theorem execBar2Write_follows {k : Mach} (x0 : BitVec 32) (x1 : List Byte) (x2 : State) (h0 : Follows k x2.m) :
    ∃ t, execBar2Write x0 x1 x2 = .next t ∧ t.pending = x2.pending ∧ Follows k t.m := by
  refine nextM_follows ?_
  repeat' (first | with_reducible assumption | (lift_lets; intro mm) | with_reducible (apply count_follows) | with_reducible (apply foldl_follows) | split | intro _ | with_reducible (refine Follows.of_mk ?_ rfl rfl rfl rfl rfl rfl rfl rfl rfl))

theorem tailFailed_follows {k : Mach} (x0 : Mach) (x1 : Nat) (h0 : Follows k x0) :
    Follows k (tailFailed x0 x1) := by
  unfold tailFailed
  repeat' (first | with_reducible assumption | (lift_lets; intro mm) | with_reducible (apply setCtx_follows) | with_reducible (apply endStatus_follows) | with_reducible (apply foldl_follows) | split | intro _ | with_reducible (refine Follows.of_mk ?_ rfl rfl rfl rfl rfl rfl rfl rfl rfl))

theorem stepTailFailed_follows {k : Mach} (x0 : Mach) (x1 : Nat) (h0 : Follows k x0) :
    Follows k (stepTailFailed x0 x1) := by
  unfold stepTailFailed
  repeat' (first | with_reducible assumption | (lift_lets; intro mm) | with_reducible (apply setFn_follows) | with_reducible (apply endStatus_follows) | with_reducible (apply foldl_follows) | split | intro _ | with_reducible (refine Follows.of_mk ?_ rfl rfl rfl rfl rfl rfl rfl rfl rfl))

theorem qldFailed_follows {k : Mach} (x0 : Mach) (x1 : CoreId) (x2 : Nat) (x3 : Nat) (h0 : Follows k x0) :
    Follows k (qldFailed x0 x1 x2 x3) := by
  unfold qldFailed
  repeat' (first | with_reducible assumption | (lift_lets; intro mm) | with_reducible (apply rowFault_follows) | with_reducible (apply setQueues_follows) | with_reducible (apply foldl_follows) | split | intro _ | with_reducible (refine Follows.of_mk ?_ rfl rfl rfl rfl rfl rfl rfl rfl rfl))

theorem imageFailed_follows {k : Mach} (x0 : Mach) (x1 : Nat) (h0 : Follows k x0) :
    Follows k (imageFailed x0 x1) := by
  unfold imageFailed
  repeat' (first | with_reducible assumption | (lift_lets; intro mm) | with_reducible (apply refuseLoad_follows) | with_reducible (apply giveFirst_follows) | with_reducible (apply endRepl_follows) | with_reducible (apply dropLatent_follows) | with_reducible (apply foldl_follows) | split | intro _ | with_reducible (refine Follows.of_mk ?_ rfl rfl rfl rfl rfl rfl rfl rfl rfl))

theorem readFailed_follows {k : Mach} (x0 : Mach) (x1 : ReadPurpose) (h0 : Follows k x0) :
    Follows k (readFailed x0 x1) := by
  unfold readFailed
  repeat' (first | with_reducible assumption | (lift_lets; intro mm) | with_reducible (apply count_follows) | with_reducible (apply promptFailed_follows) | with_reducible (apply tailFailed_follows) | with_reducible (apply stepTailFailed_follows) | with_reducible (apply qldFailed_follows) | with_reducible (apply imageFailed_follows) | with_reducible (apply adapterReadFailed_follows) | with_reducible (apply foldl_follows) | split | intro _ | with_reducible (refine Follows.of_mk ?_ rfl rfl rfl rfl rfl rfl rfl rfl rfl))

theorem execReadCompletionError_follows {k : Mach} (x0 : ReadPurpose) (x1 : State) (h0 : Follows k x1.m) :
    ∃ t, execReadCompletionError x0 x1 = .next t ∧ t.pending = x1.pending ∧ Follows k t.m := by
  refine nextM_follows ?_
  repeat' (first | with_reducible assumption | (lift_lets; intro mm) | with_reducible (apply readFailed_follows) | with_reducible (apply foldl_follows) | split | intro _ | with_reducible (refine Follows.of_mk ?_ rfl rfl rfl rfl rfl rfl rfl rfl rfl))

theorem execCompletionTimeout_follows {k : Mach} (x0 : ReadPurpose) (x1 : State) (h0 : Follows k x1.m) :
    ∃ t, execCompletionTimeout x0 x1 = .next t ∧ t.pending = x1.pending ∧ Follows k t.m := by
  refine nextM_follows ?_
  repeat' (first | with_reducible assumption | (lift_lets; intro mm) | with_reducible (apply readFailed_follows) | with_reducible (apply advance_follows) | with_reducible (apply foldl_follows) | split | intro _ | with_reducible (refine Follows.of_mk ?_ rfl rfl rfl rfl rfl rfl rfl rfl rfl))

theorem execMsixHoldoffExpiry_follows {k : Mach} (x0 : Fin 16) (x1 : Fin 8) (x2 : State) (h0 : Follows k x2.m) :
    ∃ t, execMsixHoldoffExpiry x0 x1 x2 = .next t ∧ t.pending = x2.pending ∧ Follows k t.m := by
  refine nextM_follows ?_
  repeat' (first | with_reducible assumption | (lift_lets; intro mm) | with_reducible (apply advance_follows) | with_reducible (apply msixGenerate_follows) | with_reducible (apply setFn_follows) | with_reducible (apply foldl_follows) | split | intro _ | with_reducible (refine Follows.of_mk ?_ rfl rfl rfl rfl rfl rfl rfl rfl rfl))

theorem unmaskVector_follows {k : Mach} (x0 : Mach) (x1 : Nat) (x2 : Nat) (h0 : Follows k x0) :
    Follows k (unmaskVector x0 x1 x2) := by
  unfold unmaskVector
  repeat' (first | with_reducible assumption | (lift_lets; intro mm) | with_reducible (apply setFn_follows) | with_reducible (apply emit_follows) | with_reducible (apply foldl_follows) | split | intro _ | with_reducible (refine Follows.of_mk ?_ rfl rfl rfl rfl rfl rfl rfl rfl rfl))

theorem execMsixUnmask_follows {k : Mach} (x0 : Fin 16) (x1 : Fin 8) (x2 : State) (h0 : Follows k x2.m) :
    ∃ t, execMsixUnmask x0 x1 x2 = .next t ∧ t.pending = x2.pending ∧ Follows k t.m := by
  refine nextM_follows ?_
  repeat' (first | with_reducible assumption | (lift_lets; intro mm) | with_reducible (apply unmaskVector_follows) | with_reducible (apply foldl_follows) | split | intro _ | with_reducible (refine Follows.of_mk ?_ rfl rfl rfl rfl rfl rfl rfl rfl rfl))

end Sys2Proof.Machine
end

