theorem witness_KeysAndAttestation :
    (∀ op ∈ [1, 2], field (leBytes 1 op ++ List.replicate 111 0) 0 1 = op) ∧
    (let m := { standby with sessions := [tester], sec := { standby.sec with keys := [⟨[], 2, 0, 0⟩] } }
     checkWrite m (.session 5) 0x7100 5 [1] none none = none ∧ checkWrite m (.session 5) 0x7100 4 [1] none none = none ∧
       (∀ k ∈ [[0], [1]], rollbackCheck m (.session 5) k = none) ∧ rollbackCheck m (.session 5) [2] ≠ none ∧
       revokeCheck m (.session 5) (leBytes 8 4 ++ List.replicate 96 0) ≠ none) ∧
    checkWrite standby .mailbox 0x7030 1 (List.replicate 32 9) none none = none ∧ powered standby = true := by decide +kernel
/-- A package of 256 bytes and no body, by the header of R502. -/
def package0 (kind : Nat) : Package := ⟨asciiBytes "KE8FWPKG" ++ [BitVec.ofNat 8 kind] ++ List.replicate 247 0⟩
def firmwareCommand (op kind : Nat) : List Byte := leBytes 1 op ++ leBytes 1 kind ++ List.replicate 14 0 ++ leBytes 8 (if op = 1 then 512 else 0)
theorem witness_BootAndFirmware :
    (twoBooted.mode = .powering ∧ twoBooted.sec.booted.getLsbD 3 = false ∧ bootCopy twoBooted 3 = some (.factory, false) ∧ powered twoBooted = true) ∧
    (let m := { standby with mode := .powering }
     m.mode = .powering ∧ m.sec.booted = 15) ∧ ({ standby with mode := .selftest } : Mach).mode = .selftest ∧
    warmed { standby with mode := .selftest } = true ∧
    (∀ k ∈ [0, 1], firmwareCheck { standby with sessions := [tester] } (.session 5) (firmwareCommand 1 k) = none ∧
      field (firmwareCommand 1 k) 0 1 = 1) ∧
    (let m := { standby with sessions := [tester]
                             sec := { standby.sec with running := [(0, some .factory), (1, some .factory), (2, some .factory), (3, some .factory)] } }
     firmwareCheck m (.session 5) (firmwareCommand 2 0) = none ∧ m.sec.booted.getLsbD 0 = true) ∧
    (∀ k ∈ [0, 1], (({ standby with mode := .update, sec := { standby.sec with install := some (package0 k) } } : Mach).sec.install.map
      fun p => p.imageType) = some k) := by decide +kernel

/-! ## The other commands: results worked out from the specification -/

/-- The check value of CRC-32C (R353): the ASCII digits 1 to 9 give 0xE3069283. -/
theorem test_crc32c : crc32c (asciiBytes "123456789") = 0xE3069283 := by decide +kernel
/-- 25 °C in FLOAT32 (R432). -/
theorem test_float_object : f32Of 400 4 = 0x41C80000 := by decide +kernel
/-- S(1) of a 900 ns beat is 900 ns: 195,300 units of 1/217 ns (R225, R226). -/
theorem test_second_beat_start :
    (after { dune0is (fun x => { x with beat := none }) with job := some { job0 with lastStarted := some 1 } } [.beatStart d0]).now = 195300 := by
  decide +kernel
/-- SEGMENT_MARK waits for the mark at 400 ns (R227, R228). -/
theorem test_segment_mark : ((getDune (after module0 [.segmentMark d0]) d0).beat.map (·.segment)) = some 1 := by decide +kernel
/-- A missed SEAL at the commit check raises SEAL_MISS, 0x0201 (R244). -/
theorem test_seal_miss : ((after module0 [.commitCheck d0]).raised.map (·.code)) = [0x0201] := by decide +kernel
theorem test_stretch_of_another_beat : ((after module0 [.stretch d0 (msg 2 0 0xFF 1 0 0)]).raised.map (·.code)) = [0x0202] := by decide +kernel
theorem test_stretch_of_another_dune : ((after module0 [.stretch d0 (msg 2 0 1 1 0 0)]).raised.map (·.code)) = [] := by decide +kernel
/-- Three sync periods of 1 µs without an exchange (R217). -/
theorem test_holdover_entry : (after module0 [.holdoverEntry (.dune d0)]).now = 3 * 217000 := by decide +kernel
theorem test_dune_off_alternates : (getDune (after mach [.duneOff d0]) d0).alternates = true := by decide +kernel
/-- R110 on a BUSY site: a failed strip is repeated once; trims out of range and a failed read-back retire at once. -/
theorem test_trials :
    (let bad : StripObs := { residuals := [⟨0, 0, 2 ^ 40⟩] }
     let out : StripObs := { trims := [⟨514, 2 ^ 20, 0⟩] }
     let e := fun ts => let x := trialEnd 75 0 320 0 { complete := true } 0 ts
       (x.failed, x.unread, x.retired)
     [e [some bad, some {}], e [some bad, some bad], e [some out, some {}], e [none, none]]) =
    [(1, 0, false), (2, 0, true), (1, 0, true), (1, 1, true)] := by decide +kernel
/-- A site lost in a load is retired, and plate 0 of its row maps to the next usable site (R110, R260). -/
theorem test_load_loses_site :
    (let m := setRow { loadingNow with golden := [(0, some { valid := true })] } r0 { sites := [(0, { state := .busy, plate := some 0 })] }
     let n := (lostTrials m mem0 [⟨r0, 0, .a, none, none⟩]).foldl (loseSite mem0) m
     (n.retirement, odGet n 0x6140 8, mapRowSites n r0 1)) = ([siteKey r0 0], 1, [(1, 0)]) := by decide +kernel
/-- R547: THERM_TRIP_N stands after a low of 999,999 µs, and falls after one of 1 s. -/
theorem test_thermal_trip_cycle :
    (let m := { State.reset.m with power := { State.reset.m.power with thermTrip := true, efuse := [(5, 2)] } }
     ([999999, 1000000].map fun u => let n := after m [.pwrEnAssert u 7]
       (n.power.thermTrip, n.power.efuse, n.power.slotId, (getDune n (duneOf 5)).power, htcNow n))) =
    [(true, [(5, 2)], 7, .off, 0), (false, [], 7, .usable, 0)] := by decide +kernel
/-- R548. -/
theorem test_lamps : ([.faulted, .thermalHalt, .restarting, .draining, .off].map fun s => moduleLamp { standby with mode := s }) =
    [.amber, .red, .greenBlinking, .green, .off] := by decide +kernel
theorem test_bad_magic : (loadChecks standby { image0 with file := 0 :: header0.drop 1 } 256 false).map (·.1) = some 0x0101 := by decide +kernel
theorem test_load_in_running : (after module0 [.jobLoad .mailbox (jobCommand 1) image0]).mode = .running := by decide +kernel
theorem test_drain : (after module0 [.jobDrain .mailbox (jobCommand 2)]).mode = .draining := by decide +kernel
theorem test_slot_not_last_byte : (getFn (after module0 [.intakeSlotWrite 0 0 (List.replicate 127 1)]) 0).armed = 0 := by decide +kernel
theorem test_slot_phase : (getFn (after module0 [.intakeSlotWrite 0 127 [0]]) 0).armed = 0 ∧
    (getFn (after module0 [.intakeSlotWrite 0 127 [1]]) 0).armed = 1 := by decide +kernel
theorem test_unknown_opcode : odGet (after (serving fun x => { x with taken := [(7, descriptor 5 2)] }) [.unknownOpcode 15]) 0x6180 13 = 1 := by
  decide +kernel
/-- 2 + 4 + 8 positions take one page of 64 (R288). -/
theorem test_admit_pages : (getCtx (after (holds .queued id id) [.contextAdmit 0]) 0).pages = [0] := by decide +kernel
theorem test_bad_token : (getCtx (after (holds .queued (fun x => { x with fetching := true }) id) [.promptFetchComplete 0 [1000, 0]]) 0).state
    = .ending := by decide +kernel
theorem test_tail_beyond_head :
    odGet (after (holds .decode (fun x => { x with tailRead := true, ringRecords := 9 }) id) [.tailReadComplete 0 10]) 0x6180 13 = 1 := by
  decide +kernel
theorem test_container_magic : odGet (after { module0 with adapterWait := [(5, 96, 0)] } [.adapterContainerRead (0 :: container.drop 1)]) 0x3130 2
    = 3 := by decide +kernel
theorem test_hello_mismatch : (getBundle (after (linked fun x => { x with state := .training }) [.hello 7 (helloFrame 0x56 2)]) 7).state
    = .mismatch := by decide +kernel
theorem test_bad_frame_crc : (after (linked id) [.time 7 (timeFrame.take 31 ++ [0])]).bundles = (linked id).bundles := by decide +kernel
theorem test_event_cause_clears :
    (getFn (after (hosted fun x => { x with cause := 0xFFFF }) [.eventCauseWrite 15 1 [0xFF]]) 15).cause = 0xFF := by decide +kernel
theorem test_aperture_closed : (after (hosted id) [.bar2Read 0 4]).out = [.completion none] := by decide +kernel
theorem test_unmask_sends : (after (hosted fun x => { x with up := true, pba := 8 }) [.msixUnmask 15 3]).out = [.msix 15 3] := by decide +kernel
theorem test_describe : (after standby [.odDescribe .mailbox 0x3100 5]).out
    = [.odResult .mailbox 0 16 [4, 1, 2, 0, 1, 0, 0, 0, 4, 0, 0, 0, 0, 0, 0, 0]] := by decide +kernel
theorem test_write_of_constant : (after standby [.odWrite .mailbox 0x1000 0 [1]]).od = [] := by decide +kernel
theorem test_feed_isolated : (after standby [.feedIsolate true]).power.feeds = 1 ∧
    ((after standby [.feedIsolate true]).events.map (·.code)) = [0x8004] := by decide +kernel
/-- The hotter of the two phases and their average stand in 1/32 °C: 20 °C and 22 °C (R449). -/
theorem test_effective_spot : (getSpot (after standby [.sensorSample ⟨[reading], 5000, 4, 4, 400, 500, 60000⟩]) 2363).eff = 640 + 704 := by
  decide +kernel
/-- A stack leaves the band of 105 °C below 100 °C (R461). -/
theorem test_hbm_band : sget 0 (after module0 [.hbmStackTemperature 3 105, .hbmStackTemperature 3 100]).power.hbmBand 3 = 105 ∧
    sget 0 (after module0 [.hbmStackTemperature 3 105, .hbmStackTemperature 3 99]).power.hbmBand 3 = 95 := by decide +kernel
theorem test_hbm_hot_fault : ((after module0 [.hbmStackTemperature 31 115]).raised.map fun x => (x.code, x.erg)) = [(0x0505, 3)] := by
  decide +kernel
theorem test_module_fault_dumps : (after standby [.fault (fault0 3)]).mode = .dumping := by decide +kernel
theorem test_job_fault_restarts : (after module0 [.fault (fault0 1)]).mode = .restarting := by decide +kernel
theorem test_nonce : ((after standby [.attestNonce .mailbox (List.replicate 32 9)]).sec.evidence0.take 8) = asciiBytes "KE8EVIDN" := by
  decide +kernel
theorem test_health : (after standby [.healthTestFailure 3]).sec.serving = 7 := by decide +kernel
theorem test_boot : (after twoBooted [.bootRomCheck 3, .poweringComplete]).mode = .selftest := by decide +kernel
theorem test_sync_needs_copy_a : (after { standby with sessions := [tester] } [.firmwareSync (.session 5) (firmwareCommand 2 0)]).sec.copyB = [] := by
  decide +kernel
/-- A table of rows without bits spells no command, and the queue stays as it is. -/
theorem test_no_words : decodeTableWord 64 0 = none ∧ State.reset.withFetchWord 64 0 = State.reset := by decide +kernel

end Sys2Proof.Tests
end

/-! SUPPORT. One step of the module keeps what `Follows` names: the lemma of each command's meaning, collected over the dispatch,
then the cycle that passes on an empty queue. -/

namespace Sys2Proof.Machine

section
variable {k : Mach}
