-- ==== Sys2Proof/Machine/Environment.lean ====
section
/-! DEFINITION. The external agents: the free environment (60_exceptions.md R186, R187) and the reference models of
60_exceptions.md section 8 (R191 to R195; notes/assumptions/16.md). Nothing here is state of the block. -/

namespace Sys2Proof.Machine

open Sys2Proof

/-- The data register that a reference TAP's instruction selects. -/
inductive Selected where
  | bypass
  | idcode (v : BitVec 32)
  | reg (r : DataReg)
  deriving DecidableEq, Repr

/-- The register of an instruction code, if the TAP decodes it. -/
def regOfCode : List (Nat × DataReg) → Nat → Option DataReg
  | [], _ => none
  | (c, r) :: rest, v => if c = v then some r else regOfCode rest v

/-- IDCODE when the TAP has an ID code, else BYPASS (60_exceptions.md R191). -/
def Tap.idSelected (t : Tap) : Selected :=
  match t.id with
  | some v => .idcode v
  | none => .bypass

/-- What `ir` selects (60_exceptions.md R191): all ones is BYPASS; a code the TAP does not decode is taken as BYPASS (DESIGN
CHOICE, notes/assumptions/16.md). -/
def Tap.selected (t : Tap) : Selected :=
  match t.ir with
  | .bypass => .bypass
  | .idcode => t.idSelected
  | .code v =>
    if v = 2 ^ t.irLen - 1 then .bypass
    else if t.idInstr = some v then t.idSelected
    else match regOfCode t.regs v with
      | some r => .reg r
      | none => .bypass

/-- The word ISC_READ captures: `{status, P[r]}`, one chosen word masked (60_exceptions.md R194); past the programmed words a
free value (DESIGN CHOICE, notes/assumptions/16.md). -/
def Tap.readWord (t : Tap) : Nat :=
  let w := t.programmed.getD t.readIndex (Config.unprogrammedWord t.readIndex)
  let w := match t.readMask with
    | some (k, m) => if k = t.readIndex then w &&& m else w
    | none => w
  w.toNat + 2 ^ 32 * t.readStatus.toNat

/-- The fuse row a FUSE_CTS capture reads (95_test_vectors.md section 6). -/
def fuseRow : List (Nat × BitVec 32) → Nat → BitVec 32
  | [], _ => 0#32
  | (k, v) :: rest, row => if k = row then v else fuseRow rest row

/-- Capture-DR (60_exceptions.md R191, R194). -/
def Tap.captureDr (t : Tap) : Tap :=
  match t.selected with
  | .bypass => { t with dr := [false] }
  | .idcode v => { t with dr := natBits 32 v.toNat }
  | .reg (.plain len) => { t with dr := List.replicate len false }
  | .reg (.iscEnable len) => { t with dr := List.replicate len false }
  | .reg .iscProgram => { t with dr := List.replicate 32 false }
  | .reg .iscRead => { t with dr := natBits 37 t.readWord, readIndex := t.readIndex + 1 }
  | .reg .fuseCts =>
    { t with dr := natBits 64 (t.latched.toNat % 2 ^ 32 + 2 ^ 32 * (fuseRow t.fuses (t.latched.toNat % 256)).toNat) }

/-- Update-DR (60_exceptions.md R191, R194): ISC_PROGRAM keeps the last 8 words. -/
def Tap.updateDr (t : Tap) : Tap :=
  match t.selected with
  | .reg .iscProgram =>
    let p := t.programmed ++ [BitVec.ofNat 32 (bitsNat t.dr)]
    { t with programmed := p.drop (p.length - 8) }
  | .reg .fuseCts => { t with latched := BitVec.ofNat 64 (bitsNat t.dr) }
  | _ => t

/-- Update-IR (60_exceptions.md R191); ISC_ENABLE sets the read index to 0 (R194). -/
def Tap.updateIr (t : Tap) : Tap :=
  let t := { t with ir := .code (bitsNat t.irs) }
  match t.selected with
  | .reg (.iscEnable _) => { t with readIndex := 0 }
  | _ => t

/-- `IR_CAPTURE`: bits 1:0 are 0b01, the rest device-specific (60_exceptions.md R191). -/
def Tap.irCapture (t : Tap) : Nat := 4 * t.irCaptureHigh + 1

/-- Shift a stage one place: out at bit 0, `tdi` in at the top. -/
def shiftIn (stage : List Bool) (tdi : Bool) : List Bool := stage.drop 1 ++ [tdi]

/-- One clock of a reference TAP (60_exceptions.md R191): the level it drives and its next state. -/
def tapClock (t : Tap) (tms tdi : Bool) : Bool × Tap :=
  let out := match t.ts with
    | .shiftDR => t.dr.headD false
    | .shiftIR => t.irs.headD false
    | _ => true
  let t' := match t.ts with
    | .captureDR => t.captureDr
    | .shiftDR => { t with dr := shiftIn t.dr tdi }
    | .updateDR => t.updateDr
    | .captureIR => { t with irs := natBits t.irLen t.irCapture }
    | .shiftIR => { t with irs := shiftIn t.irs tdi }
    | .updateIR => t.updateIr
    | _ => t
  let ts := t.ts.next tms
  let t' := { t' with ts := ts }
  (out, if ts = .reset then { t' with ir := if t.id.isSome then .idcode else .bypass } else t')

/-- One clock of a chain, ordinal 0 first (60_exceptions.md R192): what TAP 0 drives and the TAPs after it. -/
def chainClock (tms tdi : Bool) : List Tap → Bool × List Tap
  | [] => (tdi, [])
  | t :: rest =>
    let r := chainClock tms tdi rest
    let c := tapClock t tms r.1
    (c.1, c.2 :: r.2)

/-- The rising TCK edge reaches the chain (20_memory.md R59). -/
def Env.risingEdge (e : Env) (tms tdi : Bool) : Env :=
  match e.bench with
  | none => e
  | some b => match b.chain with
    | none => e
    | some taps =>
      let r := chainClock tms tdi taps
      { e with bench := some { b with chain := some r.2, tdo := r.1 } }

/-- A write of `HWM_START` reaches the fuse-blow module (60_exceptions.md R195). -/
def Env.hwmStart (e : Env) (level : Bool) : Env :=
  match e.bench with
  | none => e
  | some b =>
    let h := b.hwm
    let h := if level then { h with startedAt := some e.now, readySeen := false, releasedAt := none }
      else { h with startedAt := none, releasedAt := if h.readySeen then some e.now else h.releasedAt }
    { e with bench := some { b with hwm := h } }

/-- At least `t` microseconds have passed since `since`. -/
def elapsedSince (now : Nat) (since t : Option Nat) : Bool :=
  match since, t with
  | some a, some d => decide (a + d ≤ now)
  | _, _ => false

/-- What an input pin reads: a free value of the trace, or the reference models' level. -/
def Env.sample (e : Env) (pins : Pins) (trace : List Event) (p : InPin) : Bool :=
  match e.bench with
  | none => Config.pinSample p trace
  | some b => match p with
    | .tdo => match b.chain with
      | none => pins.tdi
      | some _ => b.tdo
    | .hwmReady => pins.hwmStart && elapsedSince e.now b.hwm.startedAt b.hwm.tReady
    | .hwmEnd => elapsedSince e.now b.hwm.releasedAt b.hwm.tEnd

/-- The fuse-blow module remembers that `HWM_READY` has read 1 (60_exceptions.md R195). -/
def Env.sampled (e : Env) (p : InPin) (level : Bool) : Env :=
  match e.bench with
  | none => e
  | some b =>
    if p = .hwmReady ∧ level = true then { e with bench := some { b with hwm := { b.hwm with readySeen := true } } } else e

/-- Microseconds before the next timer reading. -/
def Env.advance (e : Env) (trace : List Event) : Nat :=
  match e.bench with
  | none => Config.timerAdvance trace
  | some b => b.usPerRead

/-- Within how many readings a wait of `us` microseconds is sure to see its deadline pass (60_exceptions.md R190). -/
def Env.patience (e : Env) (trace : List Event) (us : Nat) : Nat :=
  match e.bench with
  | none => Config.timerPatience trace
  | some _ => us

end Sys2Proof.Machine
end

--- --- ---

Problem description
Give the exact lines, and only those, from the line containing "theorem test_dune_off_alternates : (getDune" through the line containing "true)] := by decide +kernel" in the entries above.

Result
theorem test_dune_off_alternates : (getDune (after mach [.duneOff d0]) d0).alternates = true := by decide +kernel
/-- R110 on a BUSY site: a failed strip is repeated once; trims out of range and a failed read-back retire at once. -/
theorem test_trials :
    (let bad : StripObs := { residuals := [⟨0, 0, 2 ^ 40⟩] }
     let out : StripObs := { trims := [⟨514, 2 ^ 20, 0⟩] }
     let e := fun ts => let x := trialEnd 75 0 320 0 { complete := true } 0 ts
       (x.failed, x.unread, x.retired)
     [e [some bad, some {}], e [some bad, some bad], e [some out, some {}], e [none, none]]) =
    [(1, 0, false), (2, 0, true), (1, 0, true), (1, 1, true)] := by decide +kernel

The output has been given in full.